As for limitations, RialTo currently takes three days to complete. To speed up the process, the team mentions improving the underlying algorithms and using base models. Simulation training also has its limitations, and it is currently difficult to perform effortless simulation-to-reality transfers and simulate deformable objects or liquids.
The next level
What’s next for RialTo? Building on previous efforts, the scientists are working to preserve robustness against various perturbations while also improving the model’s adaptability to new environments. “Our next effort is this approach of using pre-trained models, speeding up the learning process, minimizing human intervention, and achieving broader generalization capabilities,” Torne says.
“We are very excited about our concept of ‘on-the-fly’ robot programming, where robots can autonomously scan their environment and learn to solve specific tasks in a simulation. While our current method has limitations (such as requiring some initial demonstrations by a human and significant computing time to train these policies (up to three days)), we see it as a significant step towards achieving ‘on-the-fly’ robot learning and deployment,” says Torne. “This approach brings us closer to a future where robots will not need a pre-existing policy that covers all scenarios. Instead, they can quickly learn new tasks without extensive real-world interaction. In my opinion, this breakthrough could accelerate the practical application of robotics much sooner than if we relied solely on a universal, all-encompassing policy.”
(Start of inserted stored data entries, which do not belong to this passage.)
-- ==== Sys2Proof/Laws/Mask.lean ====
section
/-! SUPPORT. Masking a state: the pieces that a set selects are blanked. A function that touches only masked pieces keeps the
masked state, so one equation per function says everything that the function leaves unchanged. -/

namespace Sys2Proof.Machine

/-- The state with the selected pieces at their reset values. -/
def State.mask (L : Piece → Bool) (s : State) : State where
  pending := if L .pending then State.reset.pending else s.pending
  tick := if L .tick then State.reset.tick else s.tick
  wall := if L .wall then State.reset.wall else s.wall
  cyc := if L .cyc then State.reset.cyc else s.cyc
  free := if L .free then State.reset.free else s.free
  ids := if L .ids then State.reset.ids else s.ids
  reg := if L .reg then State.reset.reg else s.reg
  mem := if L .mem then State.reset.mem else s.mem
  errs := if L .errs then State.reset.errs else s.errs
  skn := if L .skn then State.reset.skn else s.skn
  dst := if L .dst then State.reset.dst else s.dst
  gate := if L .gate then State.reset.gate else s.gate
  pend := if L .pend then State.reset.pend else s.pend
  rstBusy := if L .rstBusy then State.reset.rstBusy else s.rstBusy
  sleepReq := if L .sleepReq then State.reset.sleepReq else s.sleepReq
  asleep := if L .asleep then State.reset.asleep else s.asleep
  wakeAt := if L .wakeAt then State.reset.wakeAt else s.wakeAt
  run := if L .run then State.reset.run else s.run
  spare := if L .spare then State.reset.spare else s.spare
  spareReq := if L .spareReq then State.reset.spareReq else s.spareReq
  ready := if L .ready then State.reset.ready else s.ready
  bobs := if L .bobs then State.reset.bobs else s.bobs
  turns := if L .turns then State.reset.turns else s.turns
  fetchTurns := if L .fetchTurns then State.reset.fetchTurns else s.fetchTurns
  barriers := if L .barriers then State.reset.barriers else s.barriers
  barrierAt := if L .barrierAt then State.reset.barrierAt else s.barrierAt
  holds := if L .holds then State.reset.holds else s.holds
  epochs := if L .epochs then State.reset.epochs else s.epochs
  ports := if L .ports then State.reset.ports else s.ports
  sched := if L .sched then State.reset.sched else s.sched
  reports := if L .reports then State.reset.reports else s.reports
  seqs := if L .seqs then State.reset.seqs else s.seqs
  rwp := if L .rwp then State.reset.rwp else s.rwp
  wear := if L .wear then State.reset.wear else s.wear
  retireWait := if L .retireWait then State.reset.retireWait else s.retireWait
  cause := if L .cause then State.reset.cause else s.cause
  pllLock := if L .pllLock then State.reset.pllLock else s.pllLock
  spread := if L .spread then State.reset.spread else s.spread
  onRoot := if L .onRoot then State.reset.onRoot else s.onRoot
  clocksOn := if L .clocksOn then State.reset.clocksOn else s.clocksOn
  fmRun := if L .fmRun then State.reset.fmRun else s.fmRun
  fmDone := if L .fmDone then State.reset.fmDone else s.fmDone
  fmResult := if L .fmResult then State.reset.fmResult else s.fmResult
  driftOdd := if L .driftOdd then State.reset.driftOdd else s.driftOdd
  monLast := if L .monLast then State.reset.monLast else s.monLast
  fmt := if L .fmt then State.reset.fmt else s.fmt
  spn := if L .spn then State.reset.spn else s.spn
  fly := if L .fly then State.reset.fly else s.fly
  curves := if L .curves then State.reset.curves else s.curves
  struck := if L .struck then State.reset.struck else s.struck
  images := if L .images then State.reset.images else s.images
  imgState := if L .imgState then State.reset.imgState else s.imgState
  loading := if L .loading then State.reset.loading else s.loading
  loadCtx := if L .loadCtx then State.reset.loadCtx else s.loadCtx
  loadResult := if L .loadResult then State.reset.loadResult else s.loadResult
  loadAddr := if L .loadAddr then State.reset.loadAddr else s.loadAddr
  planCache := if L .planCache then State.reset.planCache else s.planCache
  lastRun := if L .lastRun then State.reset.lastRun else s.lastRun
  lastBucket := if L .lastBucket then State.reset.lastBucket else s.lastBucket
  ctxs := if L .ctxs then State.reset.ctxs else s.ctxs
  trns := if L .trns then State.reset.trns else s.trns
  lsInit := if L .lsInit then State.reset.lsInit else s.lsInit
  qps := if L .qps then State.reset.qps else s.qps
  prts := if L .prts then State.reset.prts else s.prts
  qpResult := if L .qpResult then State.reset.qpResult else s.qpResult
  crds := if L .crds then State.reset.crds else s.crds
  ply := if L .ply then State.reset.ply else s.ply
  nvm := if L .nvm then State.reset.nvm else s.nvm
  ndy := if L .ndy then State.reset.ndy else s.ndy
  fuses := if L .fuses then State.reset.fuses else s.fuses
  whl := if L .whl then State.reset.whl else s.whl
  pkg := if L .pkg then State.reset.pkg else s.pkg
  out := if L .out then State.reset.out else s.out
“To deploy robots in the real world, researchers have traditionally turned to methods such as imitation learning from expert data, which can be expensive, or reinforcement learning, which can be unsafe,” said Zoey Chen, a PhD student in computer science at the University of Washington who was not involved in the paper. “RialTo directly addresses both the safety limitations of real-world robot learning (RL) and the data-efficient limitations for data-driven learning methods, with its novel real-to-simulation-to-real learning sequence. This novel learning sequence not only ensures safe and robust training in simulation before real-world deployment, but also significantly improves the efficiency of data collection. RialTo has the potential to significantly scale up robot learning and enable robots to adapt to complex real-world scenarios much more effectively.”
“Simulation has demonstrated impressive capabilities on real robots by providing inexpensive, possibly infinite, data for policy learning,” adds Marius Memmel, a PhD student in computer science at the University of Washington who was not involved in the work. “However, these methods are limited to a few specific scenarios, and building the corresponding simulations is expensive and laborious. RialTo provides an easy-to-use tool for reconstructing real-world environments in minutes rather than hours. Furthermore, it makes extensive use of demonstrations collected during policy learning, minimizing operator burden and bridging the gap between simulation and reality. RialTo demonstrates robustness to object poses and perturbations, showing incredible real-world performance without requiring extensive simulator construction and data collection.”
Torne co-wrote this paper with lead authors Abhishek Gupta, an assistant professor at the University of Washington, and Agrawal. Four other CSAIL members are also acknowledged: EECS PhD student Anthony Simeonov SM ’22, research assistant Zechu Li, undergraduate student April Chan, and PhD student Tao Chen ’24. Members of the Improbable ai Lab and WEIRD Lab also provided valuable feedback and support in developing this project.
This work was funded in part by a Sony Research Award, the U.S. government and Hyundai Motor Co., with support from the Washington Embodied Intelligence and Robotics Development (WEIRD) Lab. The researchers presented their work at the Robotics Science and Systems (RSS) conference earlier this month.